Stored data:
/-- The digits of the number that digits spell are these digits. -/
theorem digit_ofPlaces {b : Nat} {f : Nat → Nat} {n j : Nat} (h : ∀ i, i < n → f i < b) (hj : j < n) :
    ofPlaces b f n / b ^ j % b = f j := by
  induction n with
  | zero => exact absurd hj j.not_lt_zero
  | succ n ih =>
    have hb : 0 < b := Nat.zero_lt_of_lt (h j hj)
    have hlow : ∀ i, i < n → f i < b := fun i hi => h i (hi.trans n.lt_succ_self)
    rw [ofPlaces_succ]
    rcases Nat.lt_succ_iff_lt_or_eq.1 hj with hlt | rfl
    · have hplace : f n * b ^ n = b ^ j * (b * (f n * b ^ (n - j - 1))) := by
        have hsplit : b ^ n = b ^ j * (b * b ^ (n - j - 1)) := by
          rw [← Nat.pow_succ', ← Nat.pow_add]
          congr 1
          omega
        rw [hsplit]
        ring
      rw [hplace, Nat.add_mul_div_left _ _ (Nat.pow_pos hb), Nat.add_mul_mod_self_left, ih hlow hlt]
    · rw [Nat.add_mul_div_right _ _ (Nat.pow_pos hb), Nat.div_eq_of_lt (ofPlaces_lt hlow), Nat.zero_add,
        Nat.mod_eq_of_lt (h j hj)]

/-! ## Packed decimal -/

theorem bcdDigit_eq (v : DWord) (i : Nat) : bcdDigit v i = v.toNat / 16 ^ i % 16 := by
  rw [bcdDigit, BitVec.extractLsb'_toNat, Nat.shiftRight_eq_div_pow, Nat.pow_mul]

theorem isBcd_iff (v : DWord) : isBcd v = true ↔ ∀ i, i < 8 → v.toNat / 16 ^ i % 16 ≤ 9 := by
  simp [isBcd, bcdDigit_eq]

theorem bcdValue_eq (v : DWord) : bcdValue v = ofPlaces 10 (fun i => v.toNat / 16 ^ i % 16) 8 :=
  ofPlaces_congr 10 fun i _ => bcdDigit_eq v i

theorem toNat_toBcd (n : Nat) : (toBcd n).toNat = ofPlaces 16 (fun i => n / 10 ^ i % 10) 8 := by
  have hlt : ofPlaces 16 (fun i => n / 10 ^ i % 10) 8 < 16 ^ 8 := ofPlaces_lt fun i _ => by omega
  exact (BitVec.toNat_ofNat _ _).trans (Nat.mod_eq_of_lt hlt)

/-- The packed digits of a number are its decimal digits (rule R199). -/
theorem digit_toBcd (n : Nat) {i : Nat} (hi : i < 8) : (toBcd n).toNat / 16 ^ i % 16 = n / 10 ^ i % 10 := by
  rw [toNat_toBcd]
  exact digit_ofPlaces (fun j _ => by omega) hi

/-- A number of eight decimal digits comes back from its packed form (rules R194, R199). -/
theorem number_toBcd {n : Nat} (hn : n ≤ 99999999) :
    ofPlaces 10 (fun i => (toBcd n).toNat / 16 ^ i % 16) 8 = n := by
  rw [ofPlaces_congr 10 fun i hi => digit_toBcd n hi, ofPlaces_digits]
  exact Nat.mod_eq_of_lt (Nat.lt_succ_of_le hn)

/-! ## CFBCD and CTBCD -/

/-- What CFBCD and CTBCD share: the result `v` on the domain `p`; outside it the rule states none. -/
def convertOn (p : Prop) [Decidable p] (f : Fault) (len : Nat) (d : Reg) (v : DWord) (s : State) : Out := finish do
  let (v, s1) ← if p then .ok (v, s) else s.unstatedResult f
  .ok (((s1.setReg d v).aluFlags v .drawn).advance len)

section
variable {s : State} {d r : Reg}

theorem exec_cfbcd : exec (.cfbcd d r) s = convertOn (isBcd (s.reg r) = true) .invalidBcd (s.lenOf (.cfbcd d r)) d
    (BitVec.ofNat 32 (bcdValue (s.reg r))) s := rfl

theorem exec_ctbcd : exec (.ctbcd d r) s = convertOn ((s.reg r).toNat ≤ 99999999) .bcdRange (s.lenOf (.ctbcd d r)) d
    (toBcd (s.reg r).toNat) s := rfl

variable {i : Instr} {p : Prop} [Decidable p] {f : Fault} {v : DWord}

theorem convertOn_ok (he : exec i s = convertOn p f (s.lenOf i) d v s) (hp : p) : DataResult i s d v none := by
  rw [convertOn, if_pos hp, ok_bind, finish_ok] at he
  exact dataResult_drawn rfl rfl rfl (Frame.refl _ _ _ s) rfl he

theorem convertOn_stop (he : exec i s = convertOn p f (s.lenOf i) d v s) (hp : ¬ p) (hu : s.cfg.unstated = .stop) :
    exec i s = .fault f := by
  rw [he, convertOn, if_neg hp, unstated_stop hu, error_bind, finish_error]

theorem convertOn_free (he : exec i s = convertOn p f (s.lenOf i) d v s) (hu : s.cfg.unstated = .free) :
    ∃ v, DataResult i s d v none := by
  by_cases hp : p
  · exact ⟨v, convertOn_ok he hp⟩
  · rw [convertOn, if_neg hp, unstated_free hu, ok_bind, finish_ok] at he
    exact dataResult_free rfl he

end
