-- ==== Sys2Proof/Machine/Fetch.lean ====
section
/-! DEFINITION. Which agent steps next (R171) and the word its step decodes: the received word in
`SIODATA` while an interrupt is pending, else the next request, else a free draw (R213). -/

namespace Sys2Proof.Machine

/-- What the machine found to do. -/
inductive Fetched where
  /-- decode this word against this slot, in this state (the request already taken) -/
  | word (slot : Slot) (w : Word) (s : State)
  /-- the request has no meaning -/
  | stop (r : Refusal)
deriving DecidableEq, Repr

/-- The `HOST` operation a draw of two bits stands for (R213 (b)). -/
def drawnHostOp (b : BitVec 2) : HostOp :=
  if b = 0 then .setStart else if b = 1 then .setStop else if b = 2 then .setHardStop else .update

/-- A free draw among the enabled steps (R171, R213): a transfer of a free word if the draw says so and
one is armed, otherwise one of the four `HOST` operations. -/
def fetchDraw (s : State) : Fetched :=
  let t := { s with draws := s.draws + 1 }
  if Config.freeLink s.draws && startFlag (readSiocnt s) then .word .link (Config.freeWord s.draws) t
  else .word .host (hostWord (drawnHostOp (Config.freeHost s.draws))) t

/-- What a request asks for, once it is taken from the list. -/
def fetchInput (i : Input) (t : State) : Fetched :=
  match i with
  | .host w => .word .host w t
  | .link w => .word .link w t
  | .hostAccess a => .stop (accessRefusal Config.serialAddrs a)

/-- The dispatch between the agents (R171): while an interrupt is pending nothing but the interrupt step
is enabled; otherwise the next request is taken, and where there is none the environment is free. -/
def fetch (s : State) : Fetched :=
  if s.irqPending then .word (.irq (readPstate s)) (readSiodata s) s
  else
    match s.inputs with
    | [] => fetchDraw s
    | i :: rest => fetchInput i { s with inputs := rest }

/-- The refusal of a word that decodes to nothing (R141). -/
def rejectRefusal : DecodeReject → Refusal
  | .notAHostOperation _ => .hostDiscipline

/-- The state in which the next step decodes word `w` against `slot`: an interrupt slot needs the
protocol state, the received word and the pending interrupt; a request needs its place at the head of the
list, with no interrupt before it; a transfer also needs the link armed. -/
def placeWord (slot : Slot) (w : Word) (s : State) : State :=
  match slot with
  | .irq p => { s with pstate := p, siodata := w, irqPending := true }
  | .host => { s with irqPending := false, inputs := .host w :: s.inputs }
  | .link => { arm s with irqPending := false, inputs := .link w :: s.inputs }

end Sys2Proof.Machine
end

What you will do:
Note every line of the entries in which "from" appears, and copy it down.

Exercise output:
/-- A number of eight decimal digits comes back from its packed form (rules R194, R199). -/
/-- What a request asks for, once it is taken from the list. -/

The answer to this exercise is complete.